ParallelPlateRecoginition

A 418 Final Project by Junye(Hans) Chen and Zhan(Patrick) Dong

Source Code


Github

Reports


Proposal
Checkpoint
Final Report

Schedule


Nov.8 - Nov.12: Start the program. Study the algorithms (Completed)

Nov.13 - Nov.19: Implement the sequential version for preprocessing, sobel and segmentation. (Completed)

Nov.20 - Nov. 23: Continue working on the implementation for character segmentation, improve its accuracy. start working on dilation and plate location recognition (Completed)

Nov.24 - Nov. 26: Start parallelizing edge detection.Continue working on plate location recognition. Start parallelizing the preprocessing step.(Completed)

Nov.27 - Nov. 30: Continue working on parallelizing edge detection.Continue parallelizing the preprocessing step. (Completed)

Dec.1 - Dec. 3: Start parallelizing the segmentation step.Continue parallelizing the segmentation step.Tuning the parameters for filtering (Completed)

Dec.4 - Dec.7:Continue working on the work undone. Start doing the speed tests.(Completed)

Dec.8 - Dec.12: Wrap up the algorithm. Do the rest speed tests.Write the Report.(Completed)

(The rest is a excerpt from the final report. For more information, please read the final report provided above)

Summary


In this project, we implement parallel license plate recognition using CUDA on the GPU of GHC machines. The program takes in a PNG file as input, and outputs the plate region with bounding boxes identifying the characters on the plate. We compare the parallel solution with the sequential solution on CPU and observe a good speedup. It also has a satisfying accuracy.

Background


Program Overview

In this project, we implement our program from scratch based on the algorithm from the paper written by Mahesh Babu K and M V Raghunadh[1]. We implement a multi-step algorithm involving many classical image processing algorithms, and use our own ideas to do the parallelization for each step. The general process of our program is shown in the flow chart below:

The input of our program is a PNG file that contains a photo of the back of a car with a license plate, and the ideal output is a PGM file (grayscale of the original image) that contains the plate, with bounding boxes around character segments. Throughout the process, we keep making changes on the array representing the image, trying to extracting the important regions and getting the information we want.

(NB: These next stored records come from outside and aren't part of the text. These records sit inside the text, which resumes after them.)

-- ==== Sys2Proof/Machine/Sepia.lean ====
section
/-! DEFINITION. SEPIA, the sepia tone matrix (R81 to R83). -/

namespace Sys2Proof.Machine

/-- A lane's work in a SEPIA stage: the pixels of its band (R83). -/
def sepiaWork (cols : Nat) (b : Band) : List Work :=
  (bandPixels cols b).map (fun p => .sepia p.1 p.2)

/-- SEPIA's loop body for pixel `(i, j)`: three channels written in order (R83). -/
def sepiaPixel (i j : Nat) (s : State) : Except Fault State := do
  let c0 ← s.px .src i j 0
  let c1 ← s.px .src i j 1
  let c2 ← s.px .src i j 2
  let s0 := s.putPx .sepia i j 0 (sepiaValue 0 c0 c1 c2)
  let s1 := s0.putPx .sepia i j 1 (sepiaValue 1 c0 c1 c2)
  return s1.putPx .sepia i j 2 (sepiaValue 2 c0 c1 c2)

/-- SEPIA: the CMD write of its word (R67), one banded stage (R83). -/
def execSepia (s : State) : Result := s.issue .sepia .single (bandedLanes sepiaWork)

end Sys2Proof.Machine
end

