/-! ## The six commands: acceptance, completion, result, frame -/

/-- R80, R79, R36, R39, R69, R70: GRAY. In a state where its word is acceptable, `exec` answers the
accepted state; with SRC written it can complete; and however the block's turns fall, when it has
completed, GRAY holds the truncated averages and nothing else has changed but STATUS. -/
def Obligations.GrayCompletes : Prop :=
  ∀ s : State, Acceptable s → paramsOk s.params = true →
    exec .gray s = .next (acceptedAs s .gray .single (freshLanes s (grayWork s.cols.toNat))) ∧
    (Written s.bufs .src (3 * s.rows.toNat * s.cols.toNat) →
      (∃ u, Completes .gray s u) ∧
      ∀ u, Completes .gray s u →
        GrayImage s.rows.toNat s.cols.toNat s.bufs u.bufs ∧
        OnlyImagesChange s.rows.toNat s.cols.toNat [.gray] s.bufs u.bufs ∧ CompletedFrame s u)

/-- R83, R81, R34, R36, R37, R39, R69, R70: SEPIA, as for GRAY. -/
def Obligations.SepiaCompletes : Prop :=
  ∀ s : State, Acceptable s → paramsOk s.params = true →
    exec .sepia s = .next (acceptedAs s .sepia .single (freshLanes s (sepiaWork s.cols.toNat))) ∧
    (Written s.bufs .src (3 * s.rows.toNat * s.cols.toNat) →
      (∃ u, Completes .sepia s u) ∧
      ∀ u, Completes .sepia s u →
        SepiaImage s.rows.toNat s.cols.toNat s.bufs u.bufs ∧
        OnlyImagesChange s.rows.toNat s.cols.toNat [.sepia] s.bufs u.bufs ∧ CompletedFrame s u)

/-- R85, R84, R36, R37, R39, R69, R70: NEG, as for GRAY. -/
def Obligations.NegCompletes : Prop :=
  ∀ s : State, Acceptable s → paramsOk s.params = true →
    exec .neg s = .next (acceptedAs s .neg .single (freshLanes s (negWork s.cols.toNat))) ∧
    (Written s.bufs .src (3 * s.rows.toNat * s.cols.toNat) →
      (∃ u, Completes .neg s u) ∧
      ∀ u, Completes .neg s u →
        NegImage s.rows.toNat s.cols.toNat s.bufs u.bufs ∧
        OnlyImagesChange s.rows.toNat s.cols.toNat [.neg] s.bufs u.bufs ∧ CompletedFrame s u)

/-- R91, R86 to R88, R36, R39, R69, R70: SOBEL, as for GRAY, from what GRAY holds under the current
dimensions (R120). -/
def Obligations.SobelCompletes : Prop :=
  ∀ s : State, Acceptable s → paramsOk s.params = true →
    exec .sobel s = .next (acceptedAs s .sobel .single (freshLanes s (sobelWork s.cols.toNat))) ∧
    (Written s.bufs .gray (s.rows.toNat * s.cols.toNat) →
      (∃ u, Completes .sobel s u) ∧
      ∀ u, Completes .sobel s u →
        EdgeImage s.rows.toNat s.cols.toNat s.bufs u.bufs ∧
        OnlyImagesChange s.rows.toNat s.cols.toNat [.edge] s.bufs u.bufs ∧ CompletedFrame s u)

/-- R93, R92, R75, R36, R39, R69, R70: THRINV, on lane 0 alone with the whole image as its band; that
the lanes it does not use keep `laneDone` clear is log 18. -/
def Obligations.ThrinvCompletes : Prop :=
  ∀ s : State, Acceptable s → paramsOk s.params = true →
    (∃ others : List Lane, (∀ l ∈ others, l.active = false ∧ l.todo = [] ∧ l.done = false) ∧
      exec .thrinv s = .next (acceptedAs s .thrinv .single
        ({ band := { start := 0, stop := s.rows.toNat }
           todo := thrinvWork s.cols.toNat { start := 0, stop := s.rows.toNat }
           active := true, done := false } :: others))) ∧
    (Written s.bufs .tin (s.rows.toNat * s.cols.toNat) →
      (∃ u, Completes .thrinv s u) ∧
      ∀ u, Completes .thrinv s u →
        ThrinvImage s.rows.toNat s.cols.toNat s.bufs u.bufs ∧
        OnlyImagesChange s.rows.toNat s.cols.toNat [.tout] s.bufs u.bufs ∧ CompletedFrame s u)

/-- R94, R95, R97, R36, R39, R69, R70: RUN: GRAY, SEPIA and NEG of SRC, and EDGE of the GRAY image
it wrote; TIN, TOUT and SRC untouched. -/
def Obligations.RunCompletes : Prop :=
  ∀ s : State, Acceptable s → paramsOk s.params = true →
    exec .run s = .next (acceptedAs s .run .stageA (freshLanes s (stageAWork s.cols.toNat))) ∧
    (Written s.bufs .src (3 * s.rows.toNat * s.cols.toNat) →
      (∃ u, Completes .run s u) ∧
      ∀ u, Completes .run s u →
        GrayImage s.rows.toNat s.cols.toNat s.bufs u.bufs ∧
        SepiaImage s.rows.toNat s.cols.toNat s.bufs u.bufs ∧
        NegImage s.rows.toNat s.cols.toNat s.bufs u.bufs ∧
        EdgeImage s.rows.toNat s.cols.toNat u.bufs u.bufs ∧
        OnlyImagesChange s.rows.toNat s.cols.toNat [.gray, .sepia, .neg, .edge] s.bufs u.bufs ∧
        CompletedFrame s u)

/-- R96: "The end state of RUN equals the end state of the sequence GRAY, SEPIA, NEG, SOBEL, each
issued with the same ROWS and COLS and waited for, in any order of the first three." The registers
and the buffers; STATUS is R96's exception. -/
def Obligations.RunEqualsTheFourCommands : Prop :=
  ∀ (s u v : State) (order : List Instr), Inv s → order.Perm [.gray, .sepia, .neg] →
    Completes .run s u → CompletesAll (order ++ [.sobel]) s v →
    u.bufs = v.bufs ∧ u.rows = v.rows ∧ u.cols = v.cols ∧ u.nworkers = v.nworkers ∧ u.params = v.params

/-- R77: "The end state of every command is independent of `LN`, of `NMAX` and of the order of rule
R76": two machines with the same image and dimensions, whatever their worker counts and the order
of their turns, end with the same buffers and STATUS. -/
def Obligations.ResultIndependentOfLanesAndOrder : Prop :=
  ∀ (i : Instr) (s s' u u' : State), Inv s → Inv s' →
    s.bufs = s'.bufs → s.rows = s'.rows → s.cols = s'.cols → s.status.ovr = s'.status.ovr →
    Completes i s u → Completes i s' u' → u.bufs = u'.bufs ∧ u.status = u'.status

/-- R115 with R46: a command completes only if every byte of its input image was written before. -/
def Obligations.UnwrittenInputNeverCompletes : Prop :=
  ∀ (i : Instr) (s u : State), paramsOk s.params = true → Completes i s u →
    Written s.bufs (cmdInput i) (s.rows.toNat * s.cols.toNat * channels (cmdInput i))

/-! ## Lanes, bands, the barrier, completion -/

/-- R46, R100, and the faults of R80, R83, R85, R91, R93: a work item faults exactly when a byte it
reads is `uninit`, and then with `UninitRead` naming such a byte; which one of several is named is
the model's choice (log 8), and that the centre tap counts as read is log 9. -/
def Obligations.WorkItemFaultsOnUninit : Prop :=
  ∀ (w : Work) (s : State),
    ((∃ f, runWork w s = .error f) ↔ ∃ b off, itemReads s w b off ∧ s.bufs.read b off = none) ∧
    ∀ f, runWork w s = .error f →
      ∃ b off, f = .uninitRead b off ∧ itemReads s w b off ∧ s.bufs.read b off = none

/-- The frame of the per-pixel writes (R39, R52): a work item changes no byte but those it writes,
writes each of them, and changes nothing but buffer bytes. -/
def Obligations.WorkItemChangesOnlyItsBytes : Prop :=
  ∀ (w : Work) (s t : State), runWork w s = .ok t →
    t = { s with bufs := t.bufs } ∧
    (∀ b off, itemWrites s w b off → t.bufs.read b off ≠ none) ∧
    ∀ b off, ¬ itemWrites s w b off → t.bufs.read b off = s.bufs.read b off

Computation, Locality and Dependencies Analysis

The entire algorithm is, as shown above, quite computation intensive. Basic operations like applying a kernel to every pixel in the image is extremely suitable for CUDA, since we execute simple calculations for a large amount of times, and GPU is really good at such operations. Although these simple operations don’t require that much time by default, there are some relatively complicated operations like binarization and image segmentation that provide us with a lot of potentials for speedup. These parts will be the major source of our speedup. The locality of most parts of this program is good, since we are only looking at neighboring elements in the array most of the time. However, we use a union find data structure to represent connected components in the image during segmentation. This requires a lot of pointer chasing, and we have to access the array in a chaotic order. That may result in very bad locality, with lots of cache misses. The most parts of the program also have good dependencies requirements. In many parts of the program, every pixel can be processed at the same time. But in the segmentation part, the result of each pixel depends on the three pixels on its top and the pixel on its left, so we need to find a wise way to parallelize the segmentation step. From the analysis above, we can observe that the segmentation part is the most challenging part in our program, with bad localities and strong dependencies. It is also the most computation intensive part, so it also provides a lot of potentials for speedup. A good parallelization of this step will result in a very satisfying general speedup.

Approach


For this project, we use the programming language C and C++. We also use built-in Linux libpng for reading and processing PNG files, and CUDA to implement parallelization. We run all our experiments on GHC machines with GPU Nvidia GeForce GTX 1080. For the sequential part of the code, we have Intel(R) Xeon(R) CPU E5-1660 v4. We write most parts of our codes from scratch, and implement most of the image processing operations on our own, so that we can parallelize without any constraints. Since our project consists of different image-processing steps, we believe that CUDA is the most suitable way for parallelization. We mainly use CUDA in two ways. For some of the steps, we generate a lot of threads, and deal with the operations of 1 pixel on 1 thread. For the rest of the steps, we break the entire graph into blocks, and generate corresponding number of threads, where each thread takes care of a block. We use arrays with size of the number of threads to get partial results from each block, and combine the subset sums and results, obtaining our final results. Our entire program consists of several steps, and we parallelize each step to ensure maximum overall speedup.

Preprocess

After taking a PNG image as input, we apply our grayscale ingredient on every pixel of the image, and make it into an array of type unsigned char. We obtained our sequential code for preprocessing from the sample code of libpng.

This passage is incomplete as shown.